(MATERIAL FOR THIS TASK)

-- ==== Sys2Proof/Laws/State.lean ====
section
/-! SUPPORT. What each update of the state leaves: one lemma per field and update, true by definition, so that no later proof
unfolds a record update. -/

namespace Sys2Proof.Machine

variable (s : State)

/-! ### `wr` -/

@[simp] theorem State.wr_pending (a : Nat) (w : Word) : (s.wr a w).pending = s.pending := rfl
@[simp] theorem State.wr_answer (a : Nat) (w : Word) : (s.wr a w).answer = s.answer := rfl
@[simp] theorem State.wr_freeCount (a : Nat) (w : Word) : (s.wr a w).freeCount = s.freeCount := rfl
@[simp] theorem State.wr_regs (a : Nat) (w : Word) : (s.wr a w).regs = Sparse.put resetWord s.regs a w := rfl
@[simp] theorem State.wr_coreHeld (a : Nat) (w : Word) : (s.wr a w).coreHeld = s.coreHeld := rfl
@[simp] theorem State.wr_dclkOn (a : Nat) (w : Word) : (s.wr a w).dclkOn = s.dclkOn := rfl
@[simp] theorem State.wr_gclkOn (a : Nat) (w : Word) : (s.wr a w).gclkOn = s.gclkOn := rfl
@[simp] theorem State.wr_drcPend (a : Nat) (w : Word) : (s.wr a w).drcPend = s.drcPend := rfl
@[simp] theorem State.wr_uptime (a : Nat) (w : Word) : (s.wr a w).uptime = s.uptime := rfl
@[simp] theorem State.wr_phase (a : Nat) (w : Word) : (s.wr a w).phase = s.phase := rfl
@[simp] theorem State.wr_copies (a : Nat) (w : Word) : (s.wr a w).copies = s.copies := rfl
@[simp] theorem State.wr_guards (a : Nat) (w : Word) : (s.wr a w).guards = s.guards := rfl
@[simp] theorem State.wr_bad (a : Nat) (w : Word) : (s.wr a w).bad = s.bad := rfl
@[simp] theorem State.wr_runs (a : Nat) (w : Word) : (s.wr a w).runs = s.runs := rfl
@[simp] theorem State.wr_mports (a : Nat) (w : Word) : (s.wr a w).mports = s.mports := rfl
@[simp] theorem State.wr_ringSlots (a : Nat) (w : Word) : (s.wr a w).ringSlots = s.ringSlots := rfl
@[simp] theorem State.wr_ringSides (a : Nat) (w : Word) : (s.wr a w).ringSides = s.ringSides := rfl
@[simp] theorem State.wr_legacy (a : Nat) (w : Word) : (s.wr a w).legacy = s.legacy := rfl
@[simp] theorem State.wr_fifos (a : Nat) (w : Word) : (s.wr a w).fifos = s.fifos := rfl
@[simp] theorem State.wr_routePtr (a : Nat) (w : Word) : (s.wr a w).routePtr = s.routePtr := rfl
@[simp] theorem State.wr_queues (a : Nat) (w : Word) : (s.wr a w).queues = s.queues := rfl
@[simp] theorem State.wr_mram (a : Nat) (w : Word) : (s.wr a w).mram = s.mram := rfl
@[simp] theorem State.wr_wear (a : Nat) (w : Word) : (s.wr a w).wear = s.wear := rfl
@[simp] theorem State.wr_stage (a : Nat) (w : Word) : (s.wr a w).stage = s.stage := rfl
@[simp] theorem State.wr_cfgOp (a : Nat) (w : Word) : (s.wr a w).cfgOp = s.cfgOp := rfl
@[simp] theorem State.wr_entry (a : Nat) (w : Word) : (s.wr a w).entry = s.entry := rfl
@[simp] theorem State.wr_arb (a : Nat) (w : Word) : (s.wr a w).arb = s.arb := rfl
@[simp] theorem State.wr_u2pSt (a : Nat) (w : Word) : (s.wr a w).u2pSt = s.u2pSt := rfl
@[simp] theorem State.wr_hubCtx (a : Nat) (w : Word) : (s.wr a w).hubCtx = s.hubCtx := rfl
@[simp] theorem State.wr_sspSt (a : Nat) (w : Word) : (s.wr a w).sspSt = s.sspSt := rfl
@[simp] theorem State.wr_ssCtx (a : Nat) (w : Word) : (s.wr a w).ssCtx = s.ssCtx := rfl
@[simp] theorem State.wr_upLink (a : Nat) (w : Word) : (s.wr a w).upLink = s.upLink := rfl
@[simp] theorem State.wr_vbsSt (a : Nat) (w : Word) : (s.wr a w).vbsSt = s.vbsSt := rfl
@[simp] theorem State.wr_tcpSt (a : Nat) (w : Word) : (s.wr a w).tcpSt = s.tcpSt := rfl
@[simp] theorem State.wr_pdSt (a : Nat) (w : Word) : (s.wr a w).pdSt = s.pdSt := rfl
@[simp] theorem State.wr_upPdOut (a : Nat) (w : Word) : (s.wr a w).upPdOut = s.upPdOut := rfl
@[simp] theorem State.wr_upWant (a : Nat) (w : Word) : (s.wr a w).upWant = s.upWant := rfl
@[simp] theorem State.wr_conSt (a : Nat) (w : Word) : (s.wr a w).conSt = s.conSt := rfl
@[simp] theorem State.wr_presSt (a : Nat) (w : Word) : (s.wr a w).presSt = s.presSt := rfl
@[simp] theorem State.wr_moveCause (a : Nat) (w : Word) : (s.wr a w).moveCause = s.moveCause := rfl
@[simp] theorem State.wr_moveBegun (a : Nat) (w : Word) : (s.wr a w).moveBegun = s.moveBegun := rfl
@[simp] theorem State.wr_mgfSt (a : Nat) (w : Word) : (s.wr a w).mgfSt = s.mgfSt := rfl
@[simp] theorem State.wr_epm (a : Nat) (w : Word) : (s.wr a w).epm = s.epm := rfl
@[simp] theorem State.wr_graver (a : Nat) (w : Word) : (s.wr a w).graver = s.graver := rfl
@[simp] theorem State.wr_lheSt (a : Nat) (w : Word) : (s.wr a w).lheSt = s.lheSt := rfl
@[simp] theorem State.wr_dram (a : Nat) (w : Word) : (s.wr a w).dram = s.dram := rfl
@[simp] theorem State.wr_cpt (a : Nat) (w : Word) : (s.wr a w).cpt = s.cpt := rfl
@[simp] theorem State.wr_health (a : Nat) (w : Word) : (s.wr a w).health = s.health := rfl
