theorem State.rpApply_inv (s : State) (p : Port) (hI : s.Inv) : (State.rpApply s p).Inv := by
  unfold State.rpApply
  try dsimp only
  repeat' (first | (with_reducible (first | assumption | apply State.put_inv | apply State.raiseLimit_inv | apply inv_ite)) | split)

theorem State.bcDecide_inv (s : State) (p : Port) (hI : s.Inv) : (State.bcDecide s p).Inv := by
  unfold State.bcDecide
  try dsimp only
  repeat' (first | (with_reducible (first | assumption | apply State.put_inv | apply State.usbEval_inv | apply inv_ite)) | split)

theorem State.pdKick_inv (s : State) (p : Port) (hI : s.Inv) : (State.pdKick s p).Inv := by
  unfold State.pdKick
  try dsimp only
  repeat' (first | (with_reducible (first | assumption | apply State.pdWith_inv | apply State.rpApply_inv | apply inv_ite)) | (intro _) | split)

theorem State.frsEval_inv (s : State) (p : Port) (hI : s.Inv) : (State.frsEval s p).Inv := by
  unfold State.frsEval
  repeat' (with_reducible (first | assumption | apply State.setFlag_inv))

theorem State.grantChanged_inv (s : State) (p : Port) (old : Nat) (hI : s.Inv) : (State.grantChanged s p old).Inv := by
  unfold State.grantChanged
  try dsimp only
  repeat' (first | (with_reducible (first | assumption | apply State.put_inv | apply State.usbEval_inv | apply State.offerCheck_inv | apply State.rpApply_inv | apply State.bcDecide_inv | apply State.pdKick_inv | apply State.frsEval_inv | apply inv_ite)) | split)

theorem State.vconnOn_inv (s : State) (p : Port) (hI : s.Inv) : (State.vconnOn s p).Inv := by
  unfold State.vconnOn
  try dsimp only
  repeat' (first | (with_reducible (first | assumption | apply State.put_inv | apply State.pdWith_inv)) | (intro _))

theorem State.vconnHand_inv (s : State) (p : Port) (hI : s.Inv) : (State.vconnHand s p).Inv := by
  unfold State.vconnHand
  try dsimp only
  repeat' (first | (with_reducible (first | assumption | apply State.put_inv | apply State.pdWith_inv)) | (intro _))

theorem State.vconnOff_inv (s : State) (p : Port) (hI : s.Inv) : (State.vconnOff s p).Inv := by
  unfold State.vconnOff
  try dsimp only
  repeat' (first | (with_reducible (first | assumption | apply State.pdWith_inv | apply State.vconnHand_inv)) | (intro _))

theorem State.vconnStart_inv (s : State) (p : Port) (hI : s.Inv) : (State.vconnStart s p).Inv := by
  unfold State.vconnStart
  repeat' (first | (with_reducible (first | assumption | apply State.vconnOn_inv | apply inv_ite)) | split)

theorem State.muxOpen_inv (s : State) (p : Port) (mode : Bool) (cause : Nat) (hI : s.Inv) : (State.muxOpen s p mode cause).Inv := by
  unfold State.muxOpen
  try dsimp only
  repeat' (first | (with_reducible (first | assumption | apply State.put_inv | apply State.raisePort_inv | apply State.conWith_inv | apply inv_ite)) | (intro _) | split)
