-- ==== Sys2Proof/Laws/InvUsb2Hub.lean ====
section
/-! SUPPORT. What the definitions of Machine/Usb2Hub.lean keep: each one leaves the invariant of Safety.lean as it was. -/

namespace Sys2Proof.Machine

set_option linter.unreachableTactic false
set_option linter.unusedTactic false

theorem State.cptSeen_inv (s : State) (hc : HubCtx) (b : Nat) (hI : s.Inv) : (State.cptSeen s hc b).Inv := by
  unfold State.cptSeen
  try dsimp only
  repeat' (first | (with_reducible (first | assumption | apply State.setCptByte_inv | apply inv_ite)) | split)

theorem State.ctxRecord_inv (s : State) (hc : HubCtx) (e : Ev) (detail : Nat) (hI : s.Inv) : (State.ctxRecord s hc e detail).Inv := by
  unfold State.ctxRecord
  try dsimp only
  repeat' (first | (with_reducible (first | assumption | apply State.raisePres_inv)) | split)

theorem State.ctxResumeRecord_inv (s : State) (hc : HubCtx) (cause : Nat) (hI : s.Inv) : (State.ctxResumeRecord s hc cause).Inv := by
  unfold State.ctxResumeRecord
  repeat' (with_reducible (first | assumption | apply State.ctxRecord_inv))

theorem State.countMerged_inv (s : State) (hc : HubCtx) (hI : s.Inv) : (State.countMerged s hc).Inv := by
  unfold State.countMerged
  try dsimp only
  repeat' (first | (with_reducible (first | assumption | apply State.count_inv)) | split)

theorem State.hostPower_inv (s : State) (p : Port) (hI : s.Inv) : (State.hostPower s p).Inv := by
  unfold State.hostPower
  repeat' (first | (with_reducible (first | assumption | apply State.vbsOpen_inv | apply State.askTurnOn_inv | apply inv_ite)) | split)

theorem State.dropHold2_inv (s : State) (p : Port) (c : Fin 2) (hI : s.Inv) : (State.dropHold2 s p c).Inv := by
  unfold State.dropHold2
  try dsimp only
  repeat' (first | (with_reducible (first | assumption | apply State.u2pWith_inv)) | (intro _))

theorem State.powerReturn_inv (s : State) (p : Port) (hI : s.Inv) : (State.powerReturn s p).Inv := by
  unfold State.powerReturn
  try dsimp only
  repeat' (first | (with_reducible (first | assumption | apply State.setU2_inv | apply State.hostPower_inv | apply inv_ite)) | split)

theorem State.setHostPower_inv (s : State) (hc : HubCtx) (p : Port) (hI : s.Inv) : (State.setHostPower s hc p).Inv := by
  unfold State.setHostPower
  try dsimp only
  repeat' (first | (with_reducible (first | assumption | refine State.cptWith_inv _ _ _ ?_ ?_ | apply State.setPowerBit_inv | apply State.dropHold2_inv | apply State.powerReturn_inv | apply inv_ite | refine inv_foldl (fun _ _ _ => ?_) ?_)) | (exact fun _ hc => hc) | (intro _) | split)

(End MATERIAL FOR THIS TASK)

▶ REQUIRED WORK
The count alone is needed: how many lines of these entries contain the word "ctxResumeRecord"?

▶ TASK ANSWER
2